В школе № 2, где училась сестра Фатюшина, преподавателем физики и астрономии был Александр Исаевич Солженицын. Никто и не подозревал, что по улицам Рязани ходит будущий знаменитый писатель. Естественно, благодаря Солженицыну в школе был создан литературный кружок, куда ходил Саша. Ребята на уроках слушали педагога с интересом. А дома Александр Исаевич печатал на пишущей машинке своего «Ивана Денисовича». Когда Саша поступил в институт, открылось дело Солженицына. Он рассказывал: «За мной несколько раз приезжала черная «Волга» из КГБ, забирали с лекций на допросы. Расспрашивали о литературном кружке, который был в Рязани, про солженицынские чтения».
К окончанию школы Саша определился — буду актером! Он увидел в кинотеатре фильм «Высота» и захотел стать таким, как Николай Рыбников. Родители были против, а сестра подняла его на смех: «Не суйся туда! Даже не думай, бесполезно. Да и фамилия у тебя не актерская — Фатюшин». На что он ей ответил, что через десять лет его фамилия станет известна на всю страну.
— Александр Константинович легко поступил в ГИТИС, с первого раза?
— Нет, со второго. В первый год во всех театральных вузах он с треском провалился. На экзамене Саша предстал перед приемной комиссией лирическим героем — читал отрывок из Паустовского. Провал был оглушительным! Ему даже посоветовали забыть об актерской профессии. Саша уехал в Рязань и работал год таксидермистом в мастерской, где делали чучела животных. Им приносили трофеи охотники или поступал заказ из музея.
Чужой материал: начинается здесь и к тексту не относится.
theorem meshStop_canon {b : Blk} (hC : Canon b) :
    Canon (meshStop b) := by
  unfold meshStop; try lift_lets -merge
  repeat' first
    | with_reducible assumption
    | (intro y; apply canon_cut (x := y); subst y; rotate_left; clear_value y)
    | (intro y; first | apply canon_cutP (x := y) | apply canon_cutB1 (x := y) | apply canon_cutBN (x := y) | apply canon_cutBX (x := y) | apply canon_cutBS (x := y) | apply canon_cutBW (x := y)); (subst y; rotate_left; clear_value y)
    | (intro y; clear_value y)
    | intro y
    | with_reducible apply meshCut_canon
    | with_reducible apply setMesh_canon
    | with_reducible apply incSat_canon
    | with_reducible refine forEach_canon ?_ ?_ _
    | with_reducible apply nbrShow_canon
    | with_reducible apply wr_canon
    | with_reducible apply wrB_canon
    | (with_reducible apply Canon.regs; with_reducible assumption)
    | (with_reducible apply Canon.mem; with_reducible assumption)
    | (with_reducible apply Canon.regs)
    | (with_reducible apply Canon.mem)
    | (apply canon_fst; with_reducible assumption)
    | (apply canon_snd; with_reducible assumption)
    | with_reducible apply canon_ite
    | split
    | dsimp only
    | with_reducible apply canon_mk

end Sys2Proof.Machine
end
По его рассказам, делал это он с удовольствием. В ремесле была большая доля искусства. Мастер, который его обучал, говорил, что самое сложное — сделать чучело козодоя. Оказывается, у этой птицы кожа тоненькая, как папиросная бумага. Саша с азартом рассказывал, какая там технология: надо кожу вымачивать в квасцах, потом ее шлифовать. Это был высший пилотаж! Не раз он мне с сожалением говорил: «Лен, я рано уехал, а так бы сделал это чучело козодоя». Забавно, я думала, он переживал, что каких-то ролей не сыграл, а оказывается, что не сделал чучело!
Одним словом, через год Фатюшин снова поехал в Москву поступать. И на этот раз его приняли в ГИТИС. На первом же прослушивании Саша выпалил прямо в лицо Андрею Гончарову, председателю приемной комиссии, отрывок из чеховского «Разговора человека с собакой»: «Вот ты — собака, ты ничего не понимаешь...» Гончаров сразу же взял его на свой курс. Это был экспериментальный набор, где совместно обучались режиссеры и актеры. Андрей Александрович принял на актерский только Сашу Фатюшина, Игоря Костолевского и Сашу Соловьева. Игорь где-то в интервью говорил, что самым талантливым из всей троицы был Фатюшин.
То, что он поступил к Гончарову, — огромное везение! Эти два человека были созданы друг для друга. Андрей Александрович такой взрывной, горячий, страстный, и Фатюшин ему под стать.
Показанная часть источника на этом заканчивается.